BACKGROUND Field of the Invention

This invention relates generally to the field of artificial intelligence processors and more particularly to artificial intelligence accelerators.

Description of the Related Art

Recent advancements in the field of artificial intelligence (AI) has created a demand for specialized hardware devices that can handle the computational tasks associated with AI processing. An example of a hardware device that can handle AI processing tasks more efficiently is an AI accelerator. The design and implementation of AI accelerators can present trade-offs between multiple desired characteristics of these devices. For example, in some accelerators, batching of data can be used to increase some desirable system characteristics, such as hardware utilization and increased efficiency due to task and/or data parallelism offered in batched data. Batching, however, can introduce costs, such as increased memory usage.

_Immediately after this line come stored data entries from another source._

-- ==== Sys2Proof/Tests/Slice0.lean ====
section
/-! SUPPORT. The package's own tests: every constructor decodes from a word written from the opcode table, every instruction gives the
result of a vector of spec/95_test_vectors.md, each check of WellFormed refuses an ill-formed term, and every statement with hypotheses
has states that meet them. -/

open Sys2Proof Sys2Proof.Machine

/-! ## Well-formed instructions -/

theorem test_wellFormedRefusesPack : (Instr.pack 5 6 0).wellFormed = false := by decide
theorem test_wellFormedRefusesGrevi : (Instr.grevi 5 6 24).wellFormed = false := by decide
theorem test_wellFormedRefusesGorci : (Instr.gorci 5 6 7).wellFormed = false := by decide
theorem test_wellFormedRefusesCAddi4spn : (Instr.cAddi4spn 1 0).wellFormed = false := by decide
theorem test_wellFormedRefusesCAddi : (Instr.cAddi 0 1).wellFormed = false := by decide
theorem test_wellFormedRefusesCAddi16sp : (Instr.cAddi16sp 0).wellFormed = false := by decide
theorem test_wellFormedRefusesCLuiSp : (Instr.cLui 2 1).wellFormed = false := by decide
theorem test_wellFormedRefusesCLuiZero : (Instr.cLui 5 0).wellFormed = false := by decide
theorem test_wellFormedRefusesCLwsp : (Instr.cLwsp 0 1).wellFormed = false := by decide
theorem test_wellFormedRefusesCJr : (Instr.cJr 0).wellFormed = false := by decide
theorem test_wellFormedRefusesCMv : (Instr.cMv 5 0).wellFormed = false := by decide
theorem test_wellFormedRefusesCJalr : (Instr.cJalr 0).wellFormed = false := by decide
theorem test_wellFormedRefusesCAdd : (Instr.cAdd 5 0).wellFormed = false := by decide

/-! ## Words of no instruction (30_encoding.md R371 to R375, 43_c.md) -/

theorem test_noInstrZeros : decodeTableWord 16 0 = none := by decide
theorem test_noInstrOnes : decodeTableWord 32 0xFFFFFFFF = none := by decide
theorem test_noInstrCFlw : decodeTableWord 16 0b011_0_00000_00000_00 = none := by decide
theorem test_noInstrCLwspX0 : decodeTableWord 16 0b010_0_00000_00100_10 = none := by decide
theorem test_noInstrCSrliLong : decodeTableWord 16 0b100_1_00000_00001_01 = none := by decide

One type of AI processing performed by AI accelerators is forward propagation and backpropagation of data through layers of a neural network. Existing hardware accelerators use batching of data during propagation to increase hardware utilization rates and implement techniques that offer efficiencies by utilizing task and/or data parallelism inherent in AI data and/or batched data. For example, multiple processor cores can be employed to perform matrix operations on discrete portions of the data in parallel. However, batching can introduce high memory usage, which can in turn reduce locality of AI data. For example, various weights associated with a neural network layer, may need to be stored in memory, so they can be updated during backpropagation. Therefore, the memory required to process a neural network through the forward and backward passes can grow as the batch size is increased. Loss of locality can slow down an AI accelerator, as the system spends more time shuttling data to various areas of the chip implementing the AI accelerator. As a result, systems and methods are needed to maintain locality of data, while taking advantage of parallelism in AI data processing.

SUMMARY

In one aspect of the invention, a method of processing of a neural network is disclosed. The method includes: receiving input images in an input layer of the neural network; processing the input images in one or more hidden layers of the neural network; generating one or more output images from an output layer of the neural network, wherein the output images comprise the processed input images; and backpropagating and processing the one or more output images through the neural network, wherein at each time interval equal to temporal spacing, a number of output images equal to data width is backpropagated and processed through the output layer, hidden layers and input layer.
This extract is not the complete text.